Exercise details –
Without changing anything, output the records below.

[Items from a dataset]
_ _ _ _ _

-- ==== Sys2Proof/Syntax.lean ====
section
/-!
DEFINITION. The commands of the module: one constructor per row of the opcode table, with the facts each carries.
-/
namespace Sys2Proof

_ _ _ _ _

Your solution –
-- ==== Sys2Proof/Syntax.lean ====
section
/-!
DEFINITION. The commands of the module: one constructor per row of the opcode table, with the facts each carries.
-/
namespace Sys2Proof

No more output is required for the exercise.